Entries supplied:
-- ==== Sys2Proof/Tests/Slice0.lean ====
section
/-! SUPPORT. Tests of the model, with expected results from spec/30_encoding.md section 7 and
spec/95_test_vectors.md, and a witness for the hypotheses of every obligation that has some. -/

namespace Sys2Proof.Tests

open Sys2Proof.Machine

/-! ### States and observations -/

/-- Bytes `0x00` up to `n`, all zero, as the vectors' convention premises them. -/
def zeroBytes (n : Nat) : Memory := (List.range n).map fun a => (a, 0)

/-- A MEM-kind bank of `0x1000` bytes, little-endian, whose bytes below `0x44` are 0. -/
def memBank : State :=
  { cfg := Params.reference, seq := .busy, cmd := [], inbox := [], outbox := [],
    work := WorkRegs.dropped, mem := zeroBytes 0x44, fselv := #v[0, 0, 0, 0, 0, 0],
    outv := #v[0, 0], env := [], draws := 0, trace := [] }

/-- `memBank` with the 32-bit values given at the offsets given. -/
def memBankWith (values : List (Nat × Word)) : State :=
  { memBank with
    mem := values.foldl (fun m av => m.storeBytes av.1 (splitLittle 4 av.2)) memBank.mem }

/-- The same bank with the other native byte order. -/
def bigEndian (s : State) : State := { s with cfg := { s.cfg with native := .big } }

/-- A GPIO-kind bank with the given registers. -/
def gpioBank (fselv : Vector Word 6) (outv : Vector Word 2) (loopback : Bool) : State :=
  { memBank with
    cfg := { Params.reference with kind := .gpio, loopback := loopback }
    mem := [], fselv := fselv, outv := outv }

/-- The bank with another size. -/
def sized (n : Nat) (s : State) : State := { s with cfg := { s.cfg with bankSize := n } }

/-- The state, if there is a next one. -/
def nextOf : Host.Outcome State Fault Refusal → Option State
  | .next t => some t
  | _ => none

/-- The refusal, if there is one. -/
def refusalOf : Host.Outcome State Fault Refusal → Option Refusal
  | .refused r => some r
  | _ => none

/-- The last response's words and the access trace. -/
def observed (o : Host.Outcome State Fault Refusal) : Option (List Word × List Access) :=
  (nextOf o).bind fun t => t.outbox.getLast?.map fun q => (q, t.trace)

/-- A trace entry `R addr/n -> value`. -/
def R (addr : Nat) (w : AccessWidth) (v : Word) : Access :=
  { kind := .read, addr := addr, width := w, value := v }

/-- A trace entry `W addr/n <- value`. -/
def W (addr : Nat) (w : AccessWidth) (v : Word) : Access :=
  { kind := .write, addr := addr, width := w, value := v }

/-! ### WellFormed refuses an ill-formed term for each of its checks -/

/-- A sequence one longer than a count word can say. -/
theorem test_countFits_refuses {α : Type} (x : α) :
    countFits (List.replicate (2 ^ 32) x) = false := by
  simp only [countFits, List.length_replicate]
  decide

theorem test_wf_rawRead_width : (Instr.rawRead 0 0 256 0).wellFormed = false := by decide

theorem test_wf_rawWrite_width : (Instr.rawWrite 0 0 256 0 []).wellFormed = false := by decide

theorem test_wf_rawWrite_values :
    (Instr.rawWrite 0 0 4 0 (List.replicate (2 ^ 32) 0)).wellFormed = false := by
  simp only [Instr.wellFormed, test_countFits_refuses, Bool.and_false]

theorem test_wf_fselGet_pins :
    (Instr.fselGet (List.replicate (2 ^ 32) 0)).wellFormed = false :=
  test_countFits_refuses _

theorem test_wf_fselSet_pins :
    (Instr.fselSet (List.replicate (2 ^ 32) 0) []).wellFormed = false := by
  simp only [Instr.wellFormed, test_countFits_refuses, Bool.false_and]

theorem test_wf_fselSet_codes :
    (Instr.fselSet [] (List.replicate (2 ^ 32) 0)).wellFormed = false := by
  simp only [Instr.wellFormed, test_countFits_refuses, Bool.and_false]

theorem test_wf_dioRead_pins :
    (Instr.dioRead (List.replicate (2 ^ 32) 0)).wellFormed = false :=
  test_countFits_refuses _
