-- ==== Sys2Proof/Machine/Operands.lean ====
section
/-! DEFINITION. How the engine reads its implicit operands (spec/30_encoding.md R93; spec/20_memory.md R65, R77, R78):
table entries by index, buffer bytes by element index, the bits of the packed stream, the bit-string of a code. -/

namespace Sys2Proof.Machine

/-- `FT[s]` (R41, R77). -/
def ftAt (t : Vector Word 256) (s : Byte) : Word := t[s.toNat]'s.isLt

/-- `FT[s] <- v` (R77). -/
def ftSet (t : Vector Word 256) (s : Byte) (v : Word) : Vector Word 256 := t.set s.toNat v s.isLt

/-- `CT[s]` (R46, R77). -/
def ctAt (t : Vector Code 256) (s : Byte) : Code := t[s.toNat]'s.isLt

/-- `CT[s] <- c` (R77). -/
def ctSet (t : Vector Code 256) (s : Byte) (c : Code) : Vector Code 256 := t.set s.toNat c s.isLt

/-- `NODE[n]` (R42, R77).  There is no entry 511: the rules never produce that index; the model reads it as the all-zero
slot the host sees there (R60; notes/assumptions/6.md). -/
def nodeAt (t : Vector Node 511) (n : NodeIdx) : Node := t[n.toNat]?.getD Node.empty

/-- The symbol at element `i` of a buffer (R104): IBUF holds one Symbol per byte. -/
def symbolAt (m : Buffer) (i : Nat) : Byte := m.read i

/-- `bit(k)` (R65): `OBUF[k >> 3][7 - (k & 7)]`. -/
def streamBit (m : Buffer) (k : Nat) : Bool := (m.read (k / 8)).getLsbD (7 - k % 8)

/-- `code(s)` of an entry (R46): the bit-string of length LEN whose element `j` is `BITS[j]`. -/
def Code.str (c : Code) : Bits := (List.range c.len.toNat).map (fun j => c.bits.getLsbD j)

/-- BITS whose element `j` is `p[j]`, the others 0 (R46, R180). -/
def bitsOf : Bits → BitVec 255
  | [] => 0#255
  | b :: p => (bitsOf p <<< 1) ||| (BitVec.ofBool b).setWidth 255

/-- The entry that holds the bit-string `p` (R180): LEN = |p|, BITS[j] = p[j], other BITS 0. -/
def Code.ofBits (p : Bits) : Code := ⟨BitVec.ofNat 8 p.length, bitsOf p⟩

end Sys2Proof.Machine
end

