-- ==== Sys2Proof/Certificates/Slice0/Obligations.lean ====
section
/-! DEFINITION. The statements for the provers, each from a numbered rule of spec/ (or from a convention of the model, as
its docstring says). -/

open Sys2Proof Sys2Proof.Machine

/-! ### The command word -/

/-- R95: the ten command words of the opcode table, written out, are the ten commands. -/
def Obligations.CommandWordsDecodeAsTabulated : Prop :=
  decode 0x00000000#32 = .ok .nop ∧ decode 0x00000001#32 = .ok .clear ∧ decode 0x00000002#32 = .ok .count ∧
  decode 0x00000003#32 = .ok .build ∧ decode 0x00000004#32 = .ok .gencodes ∧ decode 0x00000005#32 = .ok .encode ∧
  decode 0x00000006#32 = .ok .decodeT ∧ decode 0x00000106#32 = .ok .decodeC ∧ decode 0x00000007#32 = .ok .metrics ∧
  decode 0x00000008#32 = .ok .compress

/-- The encoder and the decoder agree, both ways: each command's word decodes to it, and a word that decodes to a command
is that command's word, so every word has at most one meaning (R95: every bit of a command word is fixed). -/
def Obligations.DecodeAndEncodeAgree : Prop :=
  (∀ i : Instr, i.wf = true → decode (encode i) = .ok i) ∧
  (∀ (w : Word) (i : Instr), decode w = .ok i → encode i = w)

/-- R94: a word is illegal exactly when a reserved bit is set, the opcode is above 0x08, or M is set with an OP other than
0x06. -/
def Obligations.IllegalWordsAreThoseOfTheRule : Prop :=
  ∀ w : Word,
    (∃ e, decode w = .error e) ↔
      (w.extractLsb' 9 23 ≠ 0#23 ∨ 8 < (w.extractLsb' 0 8).toNat ∨
        (w.getLsbD 8 = true ∧ w.extractLsb' 0 8 ≠ 0x06#8))

/-! ### One step -/

/-- A step runs the decoded command: an idle HEC whose next event is a write of `w` to CMD, `w` decoding to `i`, steps as
`exec i` from the state with that event taken off the script (R25, R57). -/
def Obligations.StepRunsDecodedCommand : Prop :=
  (∀ (s : State) (w : Word) (i : Instr) (rest : List Event),
    s.busy = false → s.pending = .write 1#16 w :: rest → decode w = .ok i →
      step s = exec i { s with pending := rest }) ∧
  (∀ (s : State) (w : Word) (i : Instr), decode w = .ok i →
      step (s.withFetchWord 32 w.toNat) = exec i { s with engine := none })

/-- R275, R96: an illegal word written to CMD while idle completes with ILLEGAL_CMD, the word in ERR_INFO, its low byte in
OP, and no data state changed. -/
def Obligations.IllegalWordCompletesWithIllegalCmd : Prop :=
  ∀ (s : State) (w : Word) (rest : List Event),
    s.busy = false → s.pending = .write 1#16 w :: rest → (∀ i, decode w ≠ .ok i) →
      step s = .next (State.failed w .illegalCmd w.toNat { s with pending := rest }) ∧
      errCode (some ErrKind.illegalCmd) = 5#4

/-- R121, R270: every step answers a next state; no event, word or state stops the machine. -/
def Obligations.EveryStepAnswersNext : Prop :=
  ∀ s : State, ∃ t, step s = .next t

/-- R122, R126: every command from every state completes: DONE set, BUSY clear, OP the opcode, STAGE 0 unless the command
is COMPRESS, and the interrupt line at the level of IE (R284). -/
def Obligations.EveryCommandCompletes : Prop :=
  ∀ (i : Instr) (s : State), ∃ t, exec i s = .next t ∧ t.done = true ∧ t.busy = false ∧ t.op = opcodeOf i ∧
    (i ≠ .compress → t.stage = 0#3) ∧ (t.err = none → t.errInfo = 0#32) ∧ t.irq = t.ie

/-- R279: SERR is set by a completion with an error and kept by every other; CLEAR clears it. -/
def Obligations.StickyErrorFlag : Prop :=
  (∀ (i : Instr) (s t : State), i ≠ .clear → exec i s = .next t →
    t.serr = (s.serr || t.err.isSome) ∧ t.ovr = s.ovr ∧ t.ie = s.ie) ∧
  (∀ s t : State, exec .clear s = .next t → t.serr = false ∧ t.err = none)

/-! ### NOP and CLEAR -/

/-- R123: NOP writes the flags of acceptance and completion and nothing else. -/
def Obligations.NopWritesOnlyStatus : Prop :=
  ∀ s : State, exec .nop s = .next (State.completed 0x00000000#32 s)

/-- R124: CLEAR puts every register and table at its reset value and keeps IBUF, OBUF and DBUF. -/
def Obligations.ClearRestoresResetValues : Prop :=
  ∀ s : State, exec .clear s = .next (State.completed 0x00000001#32
    { s with
      ft := Vector.replicate 256 0#32
      ct := Vector.replicate 256 ⟨0#8, 0#255⟩
      node := Vector.replicate 511 ⟨false, false, 0#8, 0#40, 0#9, 0#9⟩
      nodeCnt := 0#9, nleaf := 0#9, root := 0x1FF#9, inLen := 0#17, bitLen := 0#20, decLen := 0#17
      metOrigBits := 0#20, metEncBits := 0#20, metDiff := 0#32, metRed := 0#32
      ie := false, serr := false, ovr := false })

/-! ### The length checks -/

/-- R274: COUNT, ENCODE and COMPRESS with IN_LEN above IBUF_DEPTH, and DECODE with BIT_LEN above 8 x OBUF_DEPTH, end with
BAD_PARAM, the length in ERR_INFO, before any data is touched; BUILD, GENCODES, METRICS, NOP and CLEAR never do. -/
def Obligations.LengthAboveBufferIsBadParam : Prop :=
  (∀ s : State, s.depths.ibuf.val < s.inLen.toNat →
    exec .count s = .next (State.failed 0x00000002#32 .badParam s.inLen.toNat s) ∧
    exec .encode s = .next (State.failed 0x00000005#32 .badParam s.inLen.toNat s) ∧
    exec .compress s = .next (State.failed 0x00000008#32 .badParam s.inLen.toNat s)) ∧
  (∀ s : State, 8 * s.depths.obuf.val < s.bitLen.toNat →
    exec .decodeT s = .next (State.failed 0x00000006#32 .badParam s.bitLen.toNat s) ∧
    exec .decodeC s = .next (State.failed 0x00000106#32 .badParam s.bitLen.toNat s)) ∧
  (∀ (i : Instr) (s t : State), i ∈ [Instr.build, .gencodes, .metrics, .nop, .clear] → exec i s = .next t →
    t.err = none) ∧
  errCode (some ErrKind.badParam) = 4#4

/-! ### COUNT -/

/-- R140: COUNT leaves in FT, for every symbol, how often it occurs in `IBUF[0 .. IN_LEN-1]`, and writes nothing else but
the status; with IN_LEN above IBUF_DEPTH it raises BAD_PARAM and leaves FT. -/
def Obligations.CountTabulatesOccurrences : Prop :=
  (∀ s : State, s.inLen.toNat ≤ s.depths.ibuf.val →
    ∃ ft : Vector Word 256, exec .count s = .next (State.completed 0x00000002#32 { s with ft := ft }) ∧
      ∀ x : Byte, (ftAt ft x).toNat = occurrences s.ibuf s.inLen.toNat x) ∧
  (∀ s : State, s.depths.ibuf.val < s.inLen.toNat →
    exec .count s = .next (State.failed 0x00000002#32 .badParam s.inLen.toNat s))
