-- ==== Sys2Proof/Laws/Count.lean ====
section
/-! SUPPORT. The frequency counter (spec/41_count.md R140 to R142). -/

namespace Sys2Proof.Machine

theorem occurrences_succ (m : Buffer) (n : Nat) (x : Byte) :
    occurrences m (n + 1) x = occurrences m n x + (if symbolAt m n = x then 1 else 0) := by
  unfold occurrences
  rw [List.range_succ, List.filter_append, List.length_append]
  by_cases h : symbolAt m n = x <;> simp [h]

theorem occurrences_le (m : Buffer) (n : Nat) (x : Byte) : occurrences m n x ≤ n := by
  unfold occurrences
  exact (List.length_filter_le _ _).trans (by simp)

theorem ftAt_bump (t : Vector Word 256) (x y : Byte) : ftAt (bump t x) y = if y = x then ftAt t x + 1#32 else ftAt t y :=
  ftAt_ftSet _ _ _ _

/-- The table after `n` symbols counts them; no count overflows (R142 (b)). -/
theorem countTable_spec (m : Buffer) {n : Nat} (hn : n < 2 ^ 32) (x : Byte) :
    (ftAt (countTable m n) x).toNat = occurrences m n x := by
  induction n with
  | zero => simp [countTable, occurrences]
  | succ n ih =>
    have h := ih (by omega)
    have hle := occurrences_le m n x
    rw [countTable, ftAt_bump, occurrences_succ]
    by_cases hx : symbolAt m n = x
    · rw [if_pos hx.symm, if_pos hx, hx, BitVec.toNat_add, h]
      exact Nat.mod_eq_of_lt (by simp; omega)
    · rw [if_neg (Ne.symm hx), if_neg hx, h]; rfl

theorem totalCount_ftSet (t : Vector Word 256) (x : Byte) (v : Word) :
    totalCount (ftSet t x v) + (ftAt t x).toNat = totalCount t + v.toNat := by
  have key : ∀ (l : List Nat) (i : Nat) (h : i < l.length) (w : Nat), (l.set i w).sum + l[i] = l.sum + w := by
    intro l
    induction l with
    | nil => intro i h; simp at h
    | cons a l ih =>
      intro i h w
      cases i with
      | zero => simp; omega
      | succ i =>
        have := ih i (by simpa using h) w
        simp only [List.set_cons_succ, List.sum_cons, List.getElem_cons_succ]
        omega
  have := key (t.toList.map BitVec.toNat) x.toNat (by simpa using x.isLt) v.toNat
  unfold totalCount ftSet ftAt
  rw [Vector.toList_set, List.map_set]
  simpa using this

/-- The counts sum to the number of symbols counted (R142 (c)). -/
theorem totalCount_countTable (m : Buffer) {n : Nat} (hn : n < 2 ^ 32) : totalCount (countTable m n) = n := by
  induction n with
  | zero =>
    unfold totalCount countTable
    rw [Vector.toList_replicate, List.map_replicate, List.sum_replicate]; rfl
  | succ n ih =>
    have h := totalCount_ftSet (countTable m n) (symbolAt m n) (ftAt (countTable m n) (symbolAt m n) + 1#32)
    have hc := countTable_spec m (n := n) (by omega) (symbolAt m n)
    have hle := occurrences_le m n (symbolAt m n)
    have hv : (ftAt (countTable m n) (symbolAt m n) + 1#32).toNat = (ftAt (countTable m n) (symbolAt m n)).toNat + 1 := by
      rw [BitVec.toNat_add, hc]
      exact Nat.mod_eq_of_lt (by simp; omega)
    rw [hv, ih (by omega)] at h
    change totalCount (bump _ _) = _
    unfold bump
    omega

end Sys2Proof.Machine
end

Instructions to follow:
An exact copy of the lines above, from the one containing "unless the command" through the one containing "t.serr = (s.serr", is the whole of the answer.

Answer area:
/-- R122, R126: every command from every state completes: DONE set, BUSY clear, OP the opcode, STAGE 0 unless the command
is COMPRESS, and the interrupt line at the level of IE (R284). -/
def Obligations.EveryCommandCompletes : Prop :=
  ∀ (i : Instr) (s : State), ∃ t, exec i s = .next t ∧ t.done = true ∧ t.busy = false ∧ t.op = opcodeOf i ∧
    (i ≠ .compress → t.stage = 0#3) ∧ (t.err = none → t.errInfo = 0#32) ∧ t.irq = t.ie

/-- R279: SERR is set by a completion with an error and kept by every other; CLEAR clears it. -/
def Obligations.StickyErrorFlag : Prop :=
  (∀ (i : Instr) (s t : State), i ≠ .clear → exec i s = .next t →
    t.serr = (s.serr || t.err.isSome) ∧ t.ovr = s.ovr ∧ t.ie = s.ie) ∧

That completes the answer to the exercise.